### Instructions for the task
Go through the data and report each line that holds the string "with".

### Data provided
-- ==== Sys2Proof/Certificates/Slice0/Obligations.lean ====
section
/-!
DEFINITION. The statements for the provers: what the rules of spec/ say of the machine, rule by rule.
-/

open Sys2Proof Sys2Proof.Machine

-- ---------------------------------------------------------------- the block

/-- A step takes the command at the front of the queue and runs it on the state with the queue's rest. -/
def Obligations.StepTakesFront : Prop :=
  ∀ (s : State) (i : Instr) (rest : List Instr),
    step { s with pending := i :: rest } = exec i { s with pending := rest }

/-- R307, R308, R310, R312 to R327, R332, R333, R359, R367, R370, R379, R385, R416: the word of an instruction decodes to that instruction,
with every field at every value but the reserved guard and the reserved loop level. -/
def Obligations.DecodeEncode : Prop :=
  ∀ (c : CoreId) (i : Instr) (g : Guard) (w : BitVec 32),
    i.at? = some (c, g) → i.encodable = true → encodeWord i = some w → decodeWord c w = .instr i

/-- Every step keeps memory in its canonical form. -/
def Obligations.MemoryStaysCanonical : Prop :=
  ∀ (s t : State), s.Inv → step s = .next t → t.Inv

-- ---------------------------------------------------------------- the binary unit

/-- R312: the ALU group writes rd and sets V where the table marks it; all arithmetic is modulo 2^32. -/
def Obligations.AluGroup : Prop :=
  ∀ (s : State) (c : CoreId) (g : Guard) (rd rs rt : Reg),
    CoreResult s c g (.add c g rd rs rt) (cc 1) (fun k =>
      (k.setReg rd (k.reg rs + k.reg rt)).setV (!fitsS32 ((k.reg rs).toInt + (k.reg rt).toInt))) ∧
    CoreResult s c g (.sub c g rd rs rt) (cc 1) (fun k =>
      (k.setReg rd (k.reg rs - k.reg rt)).setV (!fitsS32 ((k.reg rs).toInt - (k.reg rt).toInt))) ∧
    CoreResult s c g (.and c g rd rs rt) (cc 1) (fun k => k.setReg rd (k.reg rs &&& k.reg rt)) ∧
    CoreResult s c g (.or c g rd rs rt) (cc 1) (fun k => k.setReg rd (k.reg rs ||| k.reg rt)) ∧
    CoreResult s c g (.xor c g rd rs rt) (cc 1) (fun k => k.setReg rd (k.reg rs ^^^ k.reg rt)) ∧
    CoreResult s c g (.andn c g rd rs rt) (cc 1) (fun k => k.setReg rd (k.reg rs &&& ~~~ k.reg rt)) ∧
    CoreResult s c g (.min c g rd rs rt) (cc 1) (fun k =>
      k.setReg rd (if (k.reg rs).toInt ≤ (k.reg rt).toInt then k.reg rs else k.reg rt)) ∧
    CoreResult s c g (.max c g rd rs rt) (cc 1) (fun k =>
      k.setReg rd (if (k.reg rs).toInt ≤ (k.reg rt).toInt then k.reg rt else k.reg rs)) ∧
    CoreResult s c g (.minu c g rd rs rt) (cc 1) (fun k =>
      k.setReg rd (if (k.reg rs).toNat ≤ (k.reg rt).toNat then k.reg rs else k.reg rt)) ∧
    CoreResult s c g (.maxu c g rd rs rt) (cc 1) (fun k =>
      k.setReg rd (if (k.reg rs).toNat ≤ (k.reg rt).toNat then k.reg rt else k.reg rs)) ∧
    CoreResult s c g (.neg c g rd rs) (cc 1) (fun k =>
      (k.setReg rd (-(k.reg rs))).setV (k.reg rs == 0x80000000#32)) ∧
    CoreResult s c g (.abs c g rd rs) (cc 1) (fun k =>
      (k.setReg rd (if (k.reg rs).toInt < 0 then -(k.reg rs) else k.reg rs)).setV (k.reg rs == 0x80000000#32)) ∧
    CoreResult s c g (.mov c g rd rs) (cc 1) (fun k => k.setReg rd (k.reg rs)) ∧
    CoreResult s c g (.sextb c g rd rs) (cc 1) (fun k => k.setReg rd (((k.reg rs).extractLsb' 0 8).signExtend 32)) ∧
    CoreResult s c g (.sexth c g rd rs) (cc 1) (fun k => k.setReg rd (((k.reg rs).extractLsb' 0 16).signExtend 32)) ∧
    CoreResult s c g (.zextb c g rd rs) (cc 1) (fun k => k.setReg rd (((k.reg rs).extractLsb' 0 8).zeroExtend 32)) ∧
    CoreResult s c g (.zexth c g rd rs) (cc 1) (fun k => k.setReg rd (((k.reg rs).extractLsb' 0 16).zeroExtend 32)) ∧
    CoreResult s c g (.clz c g rd rs) (cc 1) (fun k => k.setReg rd (clzW (k.reg rs))) ∧
    CoreResult s c g (.popc c g rd rs) (cc 1) (fun k => k.setReg rd (popW (k.reg rs))) ∧
    CoreResult s c g (.bswap c g rd rs) (cc 1) (fun k => k.setReg rd (bswapW (k.reg rs))) ∧
    CoreResult s c g (.bswaph c g rd rs) (cc 1) (fun k => k.setReg rd (bswaphW (k.reg rs)))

### Solution to this problem
/-- A step takes the command at the front of the queue and runs it on the state with the queue's rest. -/
    step { s with pending := i :: rest } = exec i { s with pending := rest }
with every field at every value but the reserved guard and the reserved loop level. -/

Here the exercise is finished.